News
Source: New Scientist
A mysterious cloud of disturbed silt at the Hannibal Bank seamount off the coast of Panama has led marine biologists to an awesome, and unexpected, sight: a deep-sea red crab invasion near the sea bottom that the research team describe as like a swarm of insects.
The scientists, led by Jesús Pineda from the Woods Hole Oceanographic Institution, were in a submersible investigating biodiversity at the underwater mountain, which is known as an ecological hotspot, when they came across the teeming mass of crabs at a depth of around 1,200 feet. The highest density measured was an astonishing 78 crabs in a square meter (roughly seven crabs per square foot). Pineda comments: “It was quite unexpected. I didn’t know that these swarms existed.”

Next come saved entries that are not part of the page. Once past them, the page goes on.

-- ==== Sys2Proof/WellFormed.lean ====
section
/-!
DEFINITION. WellFormed.lean: what R293 and R296 to R305 ask of the fields of one instruction before any state is looked at.
-/
namespace Sys2Proof

/-- Operand formats that arithmetic accepts: codes 4 to 11 (R297, field T). -/
def arithType (t : BitVec 4) : Bool := decide (4 ≤ t.toNat) && decide (t.toNat ≤ 11)

/-- Operand formats that bitwise operations, shifts, CLZ and POPC accept: codes 4 to 15 (R297, field T). -/
def logicType (t : BitVec 4) : Bool := decide (4 ≤ t.toNat)

/-- SFMT's field form: FLD 0 to 4 and a VAL in the field's range (R305, R384). -/
def sfmtFieldOk (f : BitVec 3) (v : BitVec 4) : Bool :=
  decide (f.toNat ≤ 2) || (f == 3 && decide (v.toNat ≤ 3)) || (f == 4 && decide (v.toNat ≤ 7))

/-- Lane width and sign extension of layouts VM and VG (R301). -/
def laneWidthOk (w : BitVec 2) (x : BitVec 1) (store : Bool) : Bool :=
  !(w == 3) && !(x == 1 && (w == 0 || store))

/-- The operations of layout VA, by name (R302). -/
inductive VAOp where
  | vadd | vsub | vmul | vfma | vdiv | vsqrt | vrsq | vexp | vmin | vmax | vabs | vneg | vcmp | vthr | vsel | vand | vor
  | vxor | vshl | vshr | vcvt | vqnt | vamax | vred | vmov | vbcst | vperm | vidx
  deriving DecidableEq, Repr

/-- May carry `.eph`: the digit-serial producers (R300). -/
def VAOp.mayEph : VAOp → Bool
  | .vadd | .vsub | .vmul | .vfma | .vdiv | .vsqrt | .vrsq | .vexp => true
  | _ => false

/-- May carry `.cut` (R300). -/
def VAOp.mayCut : VAOp → Bool
  | .vcmp | .vthr => true
  | _ => false

/-- How many leading fields of A, B, C name vector registers and may be chained (R59, R300, R302); 0 where R59 accepts no
chained consumer. -/
def VAOp.chainFields : VAOp → Nat
  | .vadd | .vsub | .vmul | .vdiv | .vcmp => 2
  | .vfma => 3
  | .vsqrt | .vrsq | .vexp | .vthr => 1
  | _ => 0

/-- CHS names a field that the opcode may chain (R300). -/
def vaChainFieldOk (op : VAOp) (f : FieldsVA) : Bool := decide (f.chs.toNat ≤ op.chainFields)

/-- The chain distance that the selected field holds (R300). -/
def FieldsVA.distance (f : FieldsVA) : Nat :=
  match f.chs.toNat with
  | 1 => f.a.toNat
  | 2 => f.b.toNat
  | _ => f.c.toNat

/-- A chain distance runs from 1 to 15 (R300). -/
def vaDistanceOk (f : FieldsVA) : Bool :=
  f.chs == 0 || (decide (1 ≤ f.distance) && decide (f.distance ≤ 15))

/-- The field rules of one opcode of layout VA: unused fields zero, codes in range (R302 and the reference entries). -/
def vaOpFieldsOk (op : VAOp) (f : FieldsVA) : Bool :=
  match op with
  | .vadd | .vsub | .vmul | .vdiv | .vmin | .vmax | .vand | .vor | .vxor | .vshl | .vshr => f.c == 0
  | .vfma => true
  | .vsqrt | .vrsq | .vexp | .vabs | .vneg | .vamax | .vred => f.b == 0 && f.c == 0
  | .vcmp => decide (f.d.toNat < 8) && decide (f.c.toNat < 10)
  | .vthr => f.c == 0
  | .vsel => decide (f.c.toNat < 8) && f.td == 0
  | .vcvt => decide (f.b.toNat < 5) && decide (f.c.toNat < 16)
  | .vqnt => decide (f.b.toNat < 16) && f.c == 0 && f.p == 0
  | .vmov => f.b == 0 && f.c == 0 && f.td == 0
  | .vbcst => f.a == 0 && f.c == 0
  | .vperm => f.c == 0 && f.td == 0
  | .vidx => f.a == 0 && f.b == 0 && f.c == 0 && f.td == 0

/-- The field rules of R300 and R302 on a VA payload. -/
def vaFieldsOk (op : VAOp) (f : FieldsVA) : Bool :=
  vaOpFieldsOk op f && (f.td == 1 || f.t == 0) && (op.mayEph || f.eph == 0) && (op.mayCut || f.cut == 0)

/-- A well-formed VA payload. -/
def vaOk (op : VAOp) (f : FieldsVA) : Bool := vaChainFieldOk op f && vaFieldsOk op f && vaDistanceOk f

/-- The instruction has fields that its layout allows (R293). The steps of the device carry no encoded field. -/
def WellFormed : Instr → Bool
  | .br cnd c _ => cnd != 0 || c == 0
  | .bri cnd c _ => cnd != 0 || c == 0
  | .cmpSc _ _ _ cnd => decide (cnd.toNat < 10)
  | .cmpSci _ _ cnd _ => decide (cnd.toNat < 10)
  | .movSm _ a k => decide (k.toNat < 7) && (k == 0 || a == 0)
  | .ext _ _ pos len => decide (pos.toNat + len.toNat < 64)
  | .ins _ _ pos len => decide (pos.toNat + len.toNat < 64)
  | .ld _ _ sz sx _ _ _ => !(sx == 1 && sz == 3)
  | .amo _ _ aop _ _ _ => decide (aop.toNat < 9)
  | .cas d _ _ _ _ _ => d.toNat % 2 == 0
  | .sigw _ b => b.toNat % 4 == 0
  | .sfmtField f v => sfmtFieldOk f v
  | .sskew _ sl => !(sl == 3)
  | .vadd f => vaOk .vadd f
  | .vsub f => vaOk .vsub f
  | .vmul f => vaOk .vmul f
  | .vfma f => vaOk .vfma f
  | .vdiv f => vaOk .vdiv f
  | .vsqrt f => vaOk .vsqrt f
  | .vrsq f => vaOk .vrsq f
  | .vexp f => vaOk .vexp f
  | .vmin f => vaOk .vmin f
  | .vmax f => vaOk .vmax f
  | .vabs f => vaOk .vabs f
  | .vneg f => vaOk .vneg f
  | .vcmp f => vaOk .vcmp f
  | .vthr f => vaOk .vthr f
  | .vsel f => vaOk .vsel f
  | .vand f => vaOk .vand f
  | .vor f => vaOk .vor f
  | .vxor f => vaOk .vxor f
  | .vshl f => vaOk .vshl f
  | .vshr f => vaOk .vshr f
  | .vcvt f => vaOk .vcvt f
  | .vqnt f => vaOk .vqnt f
  | .vamax f => vaOk .vamax f
  | .vred f => vaOk .vred f
  | .vmov f => vaOk .vmov f
  | .vbcst f => vaOk .vbcst f
  | .vperm f => vaOk .vperm f
  | .vidx f => vaOk .vidx f
  | .vld f => laneWidthOk f.w f.x false
  | .vst f => laneWidthOk f.w f.x true
  | .vgth f => laneWidthOk f.w f.x false
  | .vsct f => laneWidthOk f.w f.x true
  | .mldacc f => f.f == 0
  | _ => true

end Sys2Proof
end

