-- ==== Sys2Proof/Machine/Flags.lean ====
section
/-!
DEFINITION. Machine/Flags.lean: the arithmetic status flags of VSTAT (R70) and what an operation's flags turn into.
-/
namespace Sys2Proof.Machine

/-- The flags of VSTAT 6:0 (R70): INV, DZ, OVF, UNF, INX, CUT, SCU from bit 0. -/
abbrev Flags := BitVec 7

/-- No flag. -/
def flagNone : Flags := 0x00
/-- An invalid operation (R70, bit 0). -/
def flagInv : Flags := 0x01
/-- A division by zero (R70, bit 1). -/
def flagDz : Flags := 0x02
/-- A rounded result overflowed (R70, bit 2). -/
def flagOvf : Flags := 0x04
/-- A result was tiny and inexact (R70, bit 3). -/
def flagUnf : Flags := 0x08
/-- A rounding was inexact (R70, bit 4). -/
def flagInx : Flags := 0x10
/-- At least one producer lane was cancelled (R70, bit 5). -/
def flagCut : Flags := 0x20
/-- VQNT clamped a sub-block exponent (R70, bit 6). -/
def flagScu : Flags := 0x40

/-- INV where the condition holds. -/
def invIf (c : Bool) : Flags := if c then flagInv else flagNone

/-- INX where the condition holds. -/
def inxIf (c : Bool) : Flags := if c then flagInx else flagNone

/-- The union of the flags of a list of results. -/
def unionFlags (l : List Flags) : Flags := l.foldl (· ||| ·) flagNone

/-- The trap enables of FMT as a flag mask: TE_INV to TE_INX in bits 24:20, TE_SCU in bit 25, and none for CUT (R89). -/
def trapMask (fmt : Word) : Flags :=
  (BitVec.ofNat 7 (fmt.toNat / 2 ^ 20 % 32)) ||| (if fmt.toNat / 2 ^ 25 % 2 == 1 then flagScu else flagNone)

/-- The detail of the AR stop that a set of enabled flags raises: the lowest of them in VSTAT's order (R70, R207). -/
def arDetail (fl : Flags) : Option (BitVec 8) :=
  if fl.getLsbD 0 then some 0x00
  else if fl.getLsbD 1 then some 0x01
  else if fl.getLsbD 2 then some 0x02
  else if fl.getLsbD 3 then some 0x03
  else if fl.getLsbD 4 then some 0x04
  else if fl.getLsbD 6 then some 0x05
  else none

end Sys2Proof.Machine
end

DNA tests of a few collected specimens later revealed the species as Pleuroncodes planipes, which is abundant off the coast of Baja California. Around the same time the video was shot, April last year, the crabs washed up in incredible numbers on beaches further north in San Diego, which has been put down to the current El Niño and western Pacific waters being warmer than average.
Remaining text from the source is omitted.